Whether it is for a potluck of coach's meeting, Coach Janae often brings her famous vegan cheese dip, and it's always a hit. Here is her now not-so-secret recipe!
Cheese sauce stuff:
1 cup raw cashews
1 cup peeled chopped carrots
2 tbsps nutritional yeast
2 tbsp lemon juice
1 large clove garlic
1 1/4 tsp sea salt
1/4 chili powder (or more to your liking)
1/2 onion powder
1/4 - 1/2 cayenne pepper (levelnof heat up to you)
+ 2/3 cup of water (may need a splash more if meeded)
Preparing the cheese sauce...
Soak your cashews in boiling water for about 30 mins...longer if you can they should be nice and soft. Drain and rinse.

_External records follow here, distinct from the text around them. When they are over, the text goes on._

-- ==== Sys2Proof/Machine/Vector.lean ====
section
/-!
DEFINITION. The basic vector codes (R136 to R164): which codes are defined for which types, the operation of one
element container, reductions, hit records, cluster records and the operations that reach other elements.
-/

namespace Sys2Proof.Machine

/-! ### Types (R84, R121) -/

/-- Width in bits of an ETYPE. -/
def etBits (et : Nat) : Nat := if et = 8 then 16 else if et = 9 then 32 else if et = 10 then 64 else 8 * 2 ^ (et / 2)
/-- The ETYPE is floating point. -/
def etFp (et : Nat) : Bool := decide (8 ≤ et ∧ et ≤ 10)
/-- The ETYPE is an integer type. -/
def etInt (et : Nat) : Bool := decide (et < 8)
/-- The ETYPE is a signed integer type. -/
def etSigned (et : Nat) : Bool := decide (et < 8) && et % 2 == 1
/-- R83: sub-words per element by PACK. -/
def packN (pack : Nat) : Nat := 2 ^ pack
/-- R84: PACK allowed for an ETYPE. -/
def packAllowed (et pack : Nat) : Bool := pack == 0 || etBits et * packN pack == 64

/-- What steers an element operation: ETYPE, sub-words per element, SAT and the rounding mode. -/
structure VTy where
  et : Nat
  n : Nat
  sat : Bool
  rm : Rounding
  deriving DecidableEq, Repr

/-- Sub-word width in bits. -/
def VTy.w (ty : VTy) : Nat := etBits ty.et
/-- R86: bytes per element. -/
def VTy.esize (ty : VTy) : Nat := ty.n * ty.w / 8
/-- The floating-point format. -/
def VTy.fmt (ty : VTy) : FpFmt := fpOfWidth ty.w
/-- Signedness of the ETYPE. -/
def VTy.signed (ty : VTy) : Bool := etSigned ty.et

/-- Sub-word `j` of width `w` of a container (R121). -/
def subw (w v j : Nat) : Nat := v / 2 ^ (w * j) % 2 ^ w

/-- A container of sub-words of width `w`, the first lowest. -/
def joinSub (w : Nat) (xs : List Nat) : Nat :=
  match xs with
  | [] => 0
  | x :: rest => x % 2 ^ w + 2 ^ w * joinSub w rest

/-- The sub-words of a container. -/
def splitSub (w n v : Nat) : List Nat := (List.range n).map (subw w v)

/-- A container formed sub-word by sub-word, with the OR of the flags (R121). -/
def eachSub (n dw : Nat) (f : Nat → Nat × Flags) : Nat × Flags :=
  let rs := (List.range n).map f
  (joinSub dw (rs.map fun r => r.1), rs.foldl (fun acc r => acc ||| r.2) 0)

/-! ### Sub-word operations (R141 to R147) -/

/-- R141, R147: the integer operation of a code. -/
def intOpOf (code : Nat) : Option IntOp :=
  if code = 0x000 then some .add
  else if code = 0x001 then some .sub
  else if code = 0x002 then some .neg
  else if code = 0x003 then some .abs
  else if code = 0x004 then some .absDiff
  else if code = 0x005 then some .avg
  else if code = 0x008 then some .and
  else if code = 0x009 then some .or
  else if code = 0x00A then some .xor
  else if code = 0x00B then some .andn
  else if code = 0x00C then some .not
  else if code = 0x010 then some .shl
  else if code = 0x011 then some .shr
  else if code = 0x012 then some .sra
  else if code = 0x013 then some .rotl
  else if code = 0x020 then some .mul
  else if code = 0x021 then some .mulh
  else if code = 0x030 then some .min
  else if code = 0x031 then some .max
  else if code = 0x208 then some .selnz
  else none

/-- R147: the comparison of a code (0x200 to 0x205) on sub-words. -/
def compareOp (code : Nat) (ty : VTy) (a b : Nat) : Bool × Flags :=
  let c : FpCmp := if code ≤ 0x201 then .eq else if code = 0x202 ∨ code = 0x204 then .lt else .le
  let x := if 0x204 ≤ code then b else a
  let y := if 0x204 ≤ code then a else b
  let r := if etFp ty.et then ty.fmt.compare c x y else (intCompare c ty.signed ty.w x y, 0)
  if code = 0x201 then (!r.1, r.2) else r

/-- R145, R146: one sub-word converted from ETYPE `src` to ETYPE `ty.et`. -/
def convertOp (src : Nat) (ty : VTy) (a : Nat) : Nat × Flags :=
  if etFp src then
    if etFp ty.et then fpConvert (fpOfWidth (etBits src)) ty.fmt ty.rm a
    else
      let r := fpToInt (fpOfWidth (etBits src)) ty.rm ty.signed ty.w a
      (wrapNat ty.w r.1, r.2)
  else intToFp ty.fmt ty.rm (toInt (etSigned src) (etBits src) a)

/-- R141, R144, R147: the result of a code at one sub-word; `c` is the addend of a pair or fused operation (R143). -/
def subOp (code : Nat) (ty : VTy) (a b c : Nat) : Nat × Flags :=
  match intOpOf code with
  | some op => op.eval ty.sat ty.signed ty.w a b
  | none =>
    let f := ty.fmt
    if code = 0x022 then
      reduce ty.sat ty.signed ty.w (toInt ty.signed ty.w a * toInt ty.signed ty.w b + toInt ty.signed ty.w c)
    else if code = 0x100 then f.add ty.rm a b
    else if code = 0x101 then f.sub ty.rm a b
    else if code = 0x102 then f.mul ty.rm a b
    else if code = 0x103 then f.fma ty.rm false false a b c
    else if code = 0x104 then f.fma ty.rm true false a b c
    else if code = 0x108 then f.minMax false true a b
    else if code = 0x109 then f.minMax true true a b
    else if code = 0x10A then f.minMax false false a b
    else if code = 0x10B then f.minMax true false a b
    else if code = 0x10C then (f.abs a, 0)
    else if code = 0x10D then (f.neg a, 0)
    else if code = 0x10E then (f.copySign a b, 0)
    else if code = 0x110 then f.rint ty.rm a
    else if 0x140 ≤ code ∧ code ≤ 0x14A then convertOp (code - 0x140) ty a
    else if 0x200 ≤ code ∧ code ≤ 0x205 then
      let r := compareOp code ty a b
      (if r.1 then 2 ^ ty.w - 1 else 0, r.2)
    else (a, 0)

/-- R163: a field of sub-word `a`, at bit `p` of length `len` as the doubleword `b` gives them. -/
def fieldOp (ty : VTy) (a b : Nat) : Nat :=
  let p := field b 0 6 % ty.w
  let len := if field b 8 6 = 0 then ty.w else field b 8 6
  wrapNat ty.w (toInt ty.signed len (a % 2 ^ ty.w / 2 ^ p))

/-- The bytes of a sub-word reversed (BSWAP). -/
def swapBytes (w v : Nat) : Nat := beNat (leBytes (w / 8) v)
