-- ==== Sys2Proof/Machine/StreamCommit.lean ====
section
/-!
DEFINITION. Commit and the end of streams and chain instances (R93, R98, R102, R103, R109, R110): destination accesses of
decided elements, held commits and their release, and what each member of an instance reports.
-/

namespace Sys2Proof.Machine

/-! ### Streams of a ridge -/

/-- The stream in slot `k` of a ridge. -/
def Ridge.stream (r : Ridge) (k : Fin 16) : Option Stream := r.streams.find? fun m => m.slot == k

/-- The ridge with the stream in `m`'s slot replaced by `m`. -/
def Ridge.putStream (r : Ridge) (m : Stream) : Ridge :=
  { r with streams := r.streams.map fun x => if x.slot = m.slot then m else x }

/-- The state with that stream of ridge `g` replaced. -/
def State.putStream (s : State) (g : RidgeId) (m : Stream) : State := s.setRidge g ((s.ridge g).putStream m)

/-- Who makes the accesses of a stream. -/
def Stream.who (m : Stream) (g : RidgeId) : Who := ⟨g, m.th, m.e.ring.toNat, 0, 0, m.before⟩

/-- A fault of element `i` joined to the faults noted: the lowest index, and for one index the lowest order (R101). -/
def lowerFault (old : Option (Nat × SFault)) (i : Nat) (f : SFault) : Option (Nat × SFault) :=
  match old with
  | some (k, g) => if i < k ∨ (i = k ∧ f.order < g.order) then some (i, f) else old
  | none => some (i, f)

/-- R102, R103: a fault of element `i` is noted: the lowest one is kept, and all of them for a stream with ORDER = 0. -/
def Stream.noteFault (m : Stream) (i : Nat) (f : SFault) : Stream :=
  { m with
    fault := lowerFault m.fault i f
    found := if m.e.order || m.found.any (fun x => x.1 == i) then m.found else m.found ++ [(i, f)] }

/-- R102: the first element that the stream does not commit: its lowest faulting one, or LEN. -/
def Stream.stopIndex (m : Stream) : Nat :=
  match m.fault with
  | some f => f.1
  | none => m.e.len

/-- Elements below `i` have passed their checks (R109), as far as none fails. -/
def Stream.pass (m : Stream) (i : Nat) : Stream := { m with passed := max m.passed (min i m.stopIndex) }

/-- The members of CHID `c` on ridge `g`, in chain order. -/
def State.membersOn (s : State) (g : RidgeId) (c : Fin 16) : List Stream :=
  let ms := (s.ridge g).streams.filter fun m => m.chid == some c
  (List.range 4).flatMap fun k => ms.filter fun m => m.pos == k

/-- SE_CHAINn of ridge `g`. -/
def State.chainReg (s : State) (g : RidgeId) (c : Fin 16) : Nat := s.reg (rgBlk g) (0x1100 + 8 * c.val)
/-- IN of SE_CHAINn. -/
def State.chainIn (s : State) (g : RidgeId) (c : Fin 16) : Nat := field (s.chainReg g c) 0 2
/-- OUT of SE_CHAINn. -/
def State.chainOut (s : State) (g : RidgeId) (c : Fin 16) : Nat := field (s.chainReg g c) 2 2
/-- MEMBERS of SE_CHAINn. -/
def State.chainMembers (s : State) (g : RidgeId) (c : Fin 16) : Nat := field (s.chainReg g c) 4 3

/-- The lower (0x2) or upper (0x3) logical neighbour of a ridge (R16). -/
def neighbour (g : RidgeId) (code : Nat) : RidgeId :=
  if code = 2 then ⟨(g.val + 31) % 32, by omega⟩ else ⟨(g.val + 1) % 32, by omega⟩

/-- The ridges of a chain from ridge `g` on, at most `fuel` of them. -/
def State.pathFrom (s : State) (fuel : Nat) (g : RidgeId) (c : Fin 16) : List RidgeId :=
  match fuel with
  | 0 => []
  | f + 1 => if s.chainOut g c < 2 then [g] else g :: s.pathFrom f (neighbour g (s.chainOut g c)) c

/-- R105: the ridges of CHID `c` from head to tail. -/
def State.chainPath (s : State) (c : Fin 16) : List RidgeId :=
  match ridgeIds.find? fun g => s.chainMembers g c != 0 && s.chainIn g c == 0 with
  | some g => s.pathFrom 32 g c
  | none => []

/-- Every member of the instance of CHID `c`, from head to tail, with its ridge. -/
def State.instanceMembers (s : State) (c : Fin 16) : List (RidgeId × Stream) :=
  (s.chainPath c).flatMap fun g => (s.membersOn g c).map fun m => (g, m)

/-- Chain instance `c`. -/
def State.chain (s : State) (c : Fin 16) : ChainInst := s.chains[c]
/-- The state with chain instance `c` replaced. -/
def State.setChain (s : State) (c : Fin 16) (x : ChainInst) : State := { s with chains := s.chains.set c.val x c.isLt }
/-- The ridgeline ends of CHID `c` on ridge `g`. -/
def State.port (s : State) (g : RidgeId) (c : Fin 16) : ChainPort := (s.ridge g).ports[c]
/-- The state with those replaced. -/
def State.setPort (s : State) (g : RidgeId) (c : Fin 16) (p : ChainPort) : State :=
  s.setRidge g { s.ridge g with ports := (s.ridge g).ports.set c.val p c.isLt }

/-! ### Destination accesses -/

/-- R391: DROP of alignment queue `q` advances by `k`. -/
def State.countDrop (s : State) (q : Fin 16) (k : Nat) : State := s.countOf 0x09 (0x200 + 8 * q.val) 32 16 k

/-- What committing a decided element does: its acts, the elements a compaction wrote, its failed check, the next
compaction index, and the state after the checks. -/
structure Dest where
  acts : List CommitAct
  written : Nat
  fault : Option SFault
  j : Nat
  st : State

/-- A write of a destination element: to memory, or into an alignment-queue port (R391). -/
def State.writeAct (s : State) (a : Nat) (bytes : List Byte) (tag : Option Word) : CommitAct :=
  match s.region a with
  | .queuePort q => .queue q tag (BitVec.ofNat 64 (leNat bytes))
  | _ => .mem (BitVec.ofNat 48 a) bytes

/-- R97 MODE 0x7: values written one after another from compaction index `j`. -/
def State.compactDest (s : State) (w : Who) (e : QEntry) (n : Nat) (tag : Option Word) (j : Nat) (vs : List Nat) : Dest :=
  match vs with
  | [] => ⟨[], 0, none, j, s⟩
  | v :: rest =>
    let a := addr64 (e.base .d + j * n)
    match s.destCheck w a n with
    | (some f, s) => ⟨[], 0, some f, j, s⟩
    | (none, s) =>
      let r := s.compactDest w e n tag (j + 1) rest
      ⟨s.writeAct a (leBytes n v) tag :: r.acts, r.written + 1, r.fault, r.j, r.st⟩

/-- R158: the counters of an element. -/
def State.countDest (s : State) (w : Who) (e : QEntry) (ps : List (Int × Int)) : List CommitAct × Option SFault × State :=
  match ps with
  | [] => ([], none, s)
  | p :: rest =>
    let a := addr64 (e.base .d + p.1 * 4)
    let readable := (List.range 4).all fun k => s.streamReaches w.g .read a 4 (a + k)
    let c := s.destCheck w a 4
    let f := pickFault [c.1, if readable then none else some ⟨2, 0x03, BitVec.ofNat 48 a⟩]
    let r := c.2.countDest w e rest
    (.count (BitVec.ofNat 48 a) p.2 e.sat :: r.1, pickFault [f, r.2.1], r.2.2)

/-- The destination of one element (R88, R97); with a scalar result the last one counts (R98). -/
def State.plainDest (s : State) (scalar : Bool) (e : QEntry) (n i d v : Nat) (tag : Option Word) : List CommitAct :=
  let m := e.mode .d
  if m ≤ 3 then [s.writeAct d (leBytes n v) tag]
  else if m = 4 ∨ (m = 5 ∧ scalar) then [.scalar (leBytes n v)]
  else if m = 5 then [.vreg (i * n % 32) (leBytes n v)]
  else []

/-- The destination accesses of a decided element of a basic code. -/
def State.destOf (s : State) (w : Who) (m : Stream) (d : Decided) : Dest :=
  let e := m.e
  let code := e.op
  let n := dSize code e.ty
  if d.fault.isSome then ⟨[], 0, d.fault, m.j, s⟩
  else
    match kindOf code with
    | .reduction => ⟨[], 0, none, m.j, s⟩
    | .compact _ =>
      let r := s.compactDest w e n d.tag m.j (d.picks.map fun p => p.1.toNat)
      if r.fault.isSome then ⟨[], 0, r.fault, m.j, r.st⟩ else r
    | .hist =>
      let r := s.countDest w e d.picks
      ⟨if r.2.1.isSome then [] else r.1, 0, r.2.1, m.j, r.2.2⟩
    | .maskPack =>
      match d.picks with
      | [] => ⟨[], 0, none, m.j, s⟩
      | p :: _ =>
        let a := addr64 (e.base .d + d.i / 8)
        match s.destCheck w a 1 with
        | (some f, s) => ⟨[], 0, some f, m.j, s⟩
        | (none, s) => ⟨[s.writeAct a (leBytes 1 p.1.toNat) d.tag], 0, none, m.j, s⟩
    | _ => ⟨if d.act then s.plainDest false e n d.i d.d d.v d.tag else [], 0, none, m.j, s⟩

/-- R101, R102: a member takes note of an element it decided: its fault, or its held commit. History elements commit
nothing, and a failed check on one is a fault at START (R128). -/
def State.noteDecided (s : State) (g : RidgeId) (m : Stream) (d : Decided) : Stream × State :=
  let start := m.e.start
  if d.i < start then
    match d.fault with
    | some f => (m.noteFault start f, s)
    | none => (m, s)
  else
    let x := s.destOf (m.who g) m d
    match x.fault with
    | some f => (m.noteFault (if kindOf m.e.op == .maskPack then max start (d.i / 8 * 8) else d.i) f, x.st)
    | none =>
      let m' : Stream := if d.act || !x.acts.isEmpty then { m with held := m.held ++ [⟨d.i, x.acts, d.flags, x.written⟩] } else m
      (({ m' with j := x.j }).pass (d.i + 1), x.st)

/-! ### Commits -/

/-- R158: the new counter and Q. -/
def countUp (sat : Bool) (old : Nat) (weight : Int) : Nat × Flags :=
  reduce sat false 32 (old + weight)

/-- The data address that an address or an alias of it names (R253). -/
def dataAddr (a : Nat) : Nat := if aliasClear ≤ a then a - aliasClear else if aliasSet ≤ a then a - aliasSet else a

/-- One act of a commit; a write keeps the bytes it overwrites (R100). -/
def State.performAct (s : State) (g : RidgeId) (m : Stream) (act : CommitAct) : State × Stream :=
  let who : Requester := .stream g m.th
  match act with
  | .mem a bs =>
    let at0 := dataAddr a.toNat
    let old := (s.memRead who at0 bs.length).bytes
    ((s.memWrite who a.toNat bs).st, { m with before := m.before ++ (old.zipIdx.map fun p => (at0 + p.2, p.1)) })
  | .queue q tag v =>
    (s.setAlnQueue q { s.alnQueue q with entering := (s.alnQueue q).entering ++ [⟨tag, v, g, m.slot⟩] }, m)
  | .vreg off bs => (s, { m with vw := m.vw ++ (bs.zipIdx.map fun p => (off + p.2, p.1)) })
  | .count a wt sat =>
    let r := s.memRead who a.toNat 4
    let c := countUp sat (leNat r.bytes) wt
    ((r.st.memWrite who a.toNat (leBytes 4 c.1)).st,
      { m with flags := m.flags ||| c.2, before := m.before ++ (r.bytes.zipIdx.map fun p => (a.toNat + p.2, p.1)) })
  | .scalar bs => (s, { m with scal := bs })

/-- One element committed: its acts, flags and count. -/
def State.commitOne (s : State) (g : RidgeId) (m : Stream) (h : HeldCommit) : State × Stream :=
  let r := h.acts.foldl (fun (acc : State × Stream) a => acc.1.performAct g acc.2 a) (s, m)
  (r.1, { r.2 with flags := r.2.flags ||| h.flags, written := r.2.written + h.written })

/-- R102, R109: the held commits that `p` picks are performed in order; the others stay. -/
def State.commitHeld (s : State) (g : RidgeId) (m : Stream) (p : Nat → Bool) : State :=
  let r := m.held.foldl (fun (acc : State × Stream) h =>
    if p h.i then acc.1.commitOne g acc.2 h else (acc.1, { acc.2 with held := acc.2.held ++ [h] })) (s, { m with held := [] })
  r.1.putStream g r.2

/-- A stream ends: what is still held is discarded. -/
def Stream.finish (m : Stream) (code : Byte) (index : Nat) (addr : Addr) : Stream :=
  { m with finished := some ⟨code, index, addr⟩, held := [] }

/-! ### The end of unchained streams (R102, R103) -/

/-- R102: an unchained stream with ORDER = 1 commits what it decided below its fault; it ends when every element below
has passed. -/
def State.settleOrdered (s : State) (g : RidgeId) (m : Stream) : State :=
  let s := s.commitHeld g m fun i => decide (i < min m.passed m.stopIndex)
  match (s.ridge g).stream m.slot with
  | none => s
  | some m =>
    match m.fault with
    | some f => if f.1 ≤ m.passed then s.putStream g (m.finish f.2.code f.1 f.2.addr) else s
    | none => if m.e.len ≤ m.passed then s.putStream g (m.finish 0 m.e.len 0) else s

/-- R103: a faulted stream with ORDER = 0 ends with one of the faults found as the lowest that the engine has found.
Choices: log entry 63. -/
def Stream.finishFree (m : Stream) (fr : Nat) : Stream :=
  match nth (0, (⟨0, 0, 0⟩ : SFault)) m.found (Config.orderZeroFound fr % max 1 m.found.length) with
  | (i, f) => m.finish f.code i f.addr

/-- R103: with ORDER = 0 each decided element is committed now or later, freely; after a fault any subset stays
uncommitted, and the engine stops at once (`now`), freely, or after the last row. Choices: log entry 63. -/
def State.settleFree (s : State) (g : RidgeId) (m : Stream) (now : Bool) : State :=
  let fr := s.fresh
  let all := m.fault.isNone && decide (m.e.len ≤ m.passed)
  let s := (s.commitHeld g m fun i => all || Config.orderZeroCommits fr i).bump
  match (s.ridge g).stream m.slot with
  | none => s
  | some m =>
    if m.fault.isSome then
      (if now || Config.orderZeroStops fr || decide (m.e.len ≤ m.next) then s.putStream g (m.finishFree fr) else s)
    else if all then s.putStream g (m.finish 0 m.e.len 0)
    else s

/-! ### The end of chain instances (R109, R110) -/

/-- R110: what a member reports: the member nearest the head that failed at K its own code, every other 0x08. -/
def finishMembers (k : Nat) (reported : Bool) (ms : List (RidgeId × Stream)) : List (RidgeId × Stream) :=
  match ms with
  | [] => []
  | (g, m) :: rest =>
    match m.fault with
    | some f =>
      if f.1 = k ∧ !reported then (g, m.finish f.2.code k f.2.addr) :: finishMembers k true rest
      else (g, m.finish 0x08 k 0) :: finishMembers k reported rest
    | none => (g, m.finish 0x08 k 0) :: finishMembers k reported rest

/-- R107, R111: the ridgeline ends of CHID `c` come to rest: rows in flight are discarded and credits released. -/
def State.clearPorts (s : State) (c : Fin 16) : State := ridgeIds.foldl (fun s g => s.setPort g c ChainPort.reset) s

/-- The instance of CHID `c` ends: without a stop every member succeeds, otherwise R110 decides. -/
def State.finishInstance (s : State) (c : Fin 16) : State :=
  let ms := s.instanceMembers c
  let done := match (s.chain c).stop with
    | some k => finishMembers k false ms
    | none => ms.map fun (x : RidgeId × Stream) => (x.1, x.2.finish 0 x.2.e.len 0)
  (done.foldl (fun (s : State) (x : RidgeId × Stream) => s.putStream x.1 x.2) s).clearPorts c

/-- R110: the lowest index at which a member of the instance failed. -/
def lowestFault (ms : List (RidgeId × Stream)) (stop : Option Nat) : Option Nat :=
  ms.foldl (fun acc x =>
    match x.2.fault, acc with
    | none, _ => acc
    | some f, none => some f.1
    | some f, some k => some (min k f.1)) stop

/-- R109, R110: after a row, the instance of CHID `c` notes failed members and the tail's safe index, commits what lies
below both, and ends when every member has passed all elements below K (R196). -/
def State.settleChain (s : State) (c : Fin 16) : State :=
  let inst := s.chain c
  if !inst.admitted then s
  else
    let ms := s.instanceMembers c
    let stop := lowestFault ms inst.stop
    let len := match ms with
      | x :: _ => x.2.e.len
      | [] => 0
    let safe := match ms.getLast? with
      | some x => max inst.safe x.2.passed
      | none => inst.safe
    let limit := min safe (stop.getD len)
    let s := s.setChain c { inst with stop := stop, safe := safe }
    let s := ms.foldl (fun (s : State) (x : RidgeId × Stream) => s.commitHeld x.1 x.2 fun i => decide (i < limit)) s
    let done := min len (stop.getD len)
    if done ≤ safe ∧ ms.all fun x => decide (done ≤ x.2.passed) then s.finishInstance c else s

/-- After a row of a group: the unchained stream in `slot`, or the instance of its CHID, settles. -/
def State.settle (s : State) (g : RidgeId) (slot : Fin 16) (now : Bool := false) : State :=
  match (s.ridge g).stream slot with
  | none => s
  | some m =>
    if m.finished.isSome then s
    else
      match m.chid with
      | some c => s.settleChain c
      | none => if m.e.order then s.settleOrdered g m else s.settleFree g m now

end Sys2Proof.Machine
end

Add carrots to pot, bring to a boil and cook carrots until soft. (You can also steam them, you just want soft cooked carrots). Drain and rinse.
Add all sauce ingredients to a blender (high performance blender is best- but if using a regular blender, you may just need to blend for a longer period of time and have the cashews ultra soft) and blend on high until soft and velvety! Add a splash more water if needed.
- 1 can diced tomatoes (drained as much as possible - very important otherwise it will turn out like soup) I like to chop up 1 or 2 fresh tomatoes as well...but this can be optional.
- 1/2 - 1 whole red onion... up to you how much
- 1 cup corn kernels (frozen corn) or use 1 can drained corn. OR 3 ears of corn - kernels sliced off.
- 1 can black beans (I've also used lentils- use what you have in the cupboard, chickpeas, white beans, whatever)
- 3-4 large handfuls of spinach- roughly chopped. More if you want!!
Honestly, this is where you can get creative...look at what's in your cupboard and what you can mix together with the cheese sauce... the options are limitless.
Add all dip stuff to oven safe dish (I prefer a deep cast iron pot), add in cheese sauce and stir until well mixed.
Bake in preheated 425F oven for 25-30 mins. Stir well and bake longer if needed (usually another 10-20 mins depending on oven and thickness).